Playing Whack-A-Mole with the Duck Issues of the Week

Don't cover basketball here, and don't follow it with the same intensity we apply to football, but Duck fans have to be heartened by the progress that Dana Altman and the players are making in creating a new vision for the basketball team.  An undermanned and undersized  squad has already won three more conference games than many experts thought they might, and they've done it with a very Chip-like brand of heart, defense and hustle.

Winning is infectious, and an athletic climate where teams strive for excellence creates an atmosphere at a university.  It can carry over to track and baseball and golf.  It can envelop new enrollees and young people who consider the university.  It has always meant something special to wear the green and yellow, and there's an identity and a hopefulness that shapes the Ducks.  The progress of the roundballers, uniquely their own, will contribute something important to that climate. 

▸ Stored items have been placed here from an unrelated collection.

/-- `nvmLock` changes the controller and the trace only. -/
@[simp] theorem nvmLock_fields (r : Region) (s : State) :
    (nvmLock r s).cfg = s.cfg ∧
    (nvmLock r s).owner = s.owner ∧
    (nvmLock r s).hsState = s.hsState ∧
    (nvmLock r s).hsTimer = s.hsTimer ∧
    (nvmLock r s).imgLen = s.imgLen ∧
    (nvmLock r s).imgRem = s.imgRem ∧
    (nvmLock r s).imgPtr = s.imgPtr ∧
    (nvmLock r s).loadAddr = s.loadAddr ∧
    (nvmLock r s).cuPhase = s.cuPhase ∧
    (nvmLock r s).rxState = s.rxState ∧
    (nvmLock r s).weState = s.weState ∧
    (nvmLock r s).txState = s.txState ∧
    (nvmLock r s).cmd = s.cmd ∧
    (nvmLock r s).addr = s.addr ∧
    (nvmLock r s).len = s.len ∧
    (nvmLock r s).idx = s.idx ∧
    (nvmLock r s).cks = s.cks ∧
    (nvmLock r s).cksOk = s.cksOk ∧
    (nvmLock r s).buf = s.buf ∧
    (nvmLock r s).region = s.region ∧
    (nvmLock r s).dst = s.dst ∧
    (nvmLock r s).src = s.src ∧
    (nvmLock r s).rem = s.rem ∧
    (nvmLock r s).sessionOpen = s.sessionOpen ∧
    (nvmLock r s).status = s.status ∧
    (nvmLock r s).txLen = s.txLen ∧
    (nvmLock r s).txIdx = s.txIdx ∧
    (nvmLock r s).txCks = s.txCks ∧
    (nvmLock r s).serialRate = s.serialRate ∧
    (nvmLock r s).mem = s.mem ∧
    (nvmLock r s).inputs = s.inputs ∧
    (nvmLock r s).trace = s.trace ++ (if r = .ram then [] else [.nvmLock r]) ∧
    (nvmLock r s).freeCount = s.freeCount := by
  cases r <;> simp [nvmLock]

/-- `abandonCycle` changes the controller, the memory and the free-value counter only. -/
@[simp] theorem abandonCycle_fields (s : State) :
    (abandonCycle s).cfg = s.cfg ∧
    (abandonCycle s).owner = s.owner ∧
    (abandonCycle s).hsState = s.hsState ∧
    (abandonCycle s).hsTimer = s.hsTimer ∧
    (abandonCycle s).imgLen = s.imgLen ∧
    (abandonCycle s).imgRem = s.imgRem ∧
    (abandonCycle s).imgPtr = s.imgPtr ∧
    (abandonCycle s).loadAddr = s.loadAddr ∧
    (abandonCycle s).cuPhase = s.cuPhase ∧
    (abandonCycle s).rxState = s.rxState ∧
    (abandonCycle s).weState = s.weState ∧
    (abandonCycle s).txState = s.txState ∧
    (abandonCycle s).cmd = s.cmd ∧
    (abandonCycle s).addr = s.addr ∧
    (abandonCycle s).len = s.len ∧
    (abandonCycle s).idx = s.idx ∧
    (abandonCycle s).cks = s.cks ∧
    (abandonCycle s).cksOk = s.cksOk ∧
    (abandonCycle s).buf = s.buf ∧
    (abandonCycle s).region = s.region ∧
    (abandonCycle s).dst = s.dst ∧
    (abandonCycle s).src = s.src ∧
    (abandonCycle s).rem = s.rem ∧
    (abandonCycle s).sessionOpen = s.sessionOpen ∧
    (abandonCycle s).status = s.status ∧
    (abandonCycle s).txLen = s.txLen ∧
    (abandonCycle s).txIdx = s.txIdx ∧
    (abandonCycle s).txCks = s.txCks ∧
    (abandonCycle s).serialRate = s.serialRate ∧
    (abandonCycle s).inputs = s.inputs ∧
    (abandonCycle s).trace = s.trace := by
  unfold abandonCycle; split <;> exact ⟨rfl, rfl, rfl, rfl, rfl, rfl, rfl, rfl, rfl, rfl, rfl, rfl, rfl, rfl, rfl, rfl, rfl, rfl, rfl, rfl, rfl, rfl, rfl, rfl, rfl, rfl, rfl, rfl, rfl, rfl, rfl⟩

/-- `commitCycle` changes the controller and the memory only. -/
@[simp] theorem commitCycle_fields (s : State) :
    (commitCycle s).cfg = s.cfg ∧
    (commitCycle s).owner = s.owner ∧
    (commitCycle s).hsState = s.hsState ∧
    (commitCycle s).hsTimer = s.hsTimer ∧
    (commitCycle s).imgLen = s.imgLen ∧
    (commitCycle s).imgRem = s.imgRem ∧
    (commitCycle s).imgPtr = s.imgPtr ∧
    (commitCycle s).loadAddr = s.loadAddr ∧
    (commitCycle s).cuPhase = s.cuPhase ∧
    (commitCycle s).rxState = s.rxState ∧
    (commitCycle s).weState = s.weState ∧
    (commitCycle s).txState = s.txState ∧
    (commitCycle s).cmd = s.cmd ∧
    (commitCycle s).addr = s.addr ∧
    (commitCycle s).len = s.len ∧
    (commitCycle s).idx = s.idx ∧
    (commitCycle s).cks = s.cks ∧
    (commitCycle s).cksOk = s.cksOk ∧
    (commitCycle s).buf = s.buf ∧
    (commitCycle s).region = s.region ∧
    (commitCycle s).dst = s.dst ∧
    (commitCycle s).src = s.src ∧
    (commitCycle s).rem = s.rem ∧
    (commitCycle s).sessionOpen = s.sessionOpen ∧
    (commitCycle s).status = s.status ∧
    (commitCycle s).txLen = s.txLen ∧
    (commitCycle s).txIdx = s.txIdx ∧
    (commitCycle s).txCks = s.txCks ∧
    (commitCycle s).serialRate = s.serialRate ∧
    (commitCycle s).inputs = s.inputs ∧
    (commitCycle s).trace = s.trace ∧
    (commitCycle s).freeCount = s.freeCount := by
  unfold commitCycle; split <;> exact ⟨rfl, rfl, rfl, rfl, rfl, rfl, rfl, rfl, rfl, rfl, rfl, rfl, rfl, rfl, rfl, rfl, rfl, rfl, rfl, rfl, rfl, rfl, rfl, rfl, rfl, rfl, rfl, rfl, rfl, rfl, rfl, rfl⟩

When football players attend games, or recruits come for their weekends, the passion and pride displayed in that new gym matters.  It becomes an essential part of the fabric of a great university.  You can have a successful football program with a poor basketball program or not much of one at all,  but a school where all the academic and athletic programs are striving for excellence becomes a very special place. 

Here in the Northwest, green and yellow stands for something.  The Ducks are unique.  They have a spirit and a heart you don't find other places.  They have a fierce loyalty to each other.  It's a quality of effort and independent determination that goes back to Steve Prefontaine and Dan Fouts and further still.  It's heartening to see the basketball Ducks go to Mapes and play with that kind of effort.  No one ever rises to low expectations.  At Oregon, the expectations are consistently high on every corner of campus.  It's exciting to see that pride become more tangible, for the bright new colors to inspire a brighter effort.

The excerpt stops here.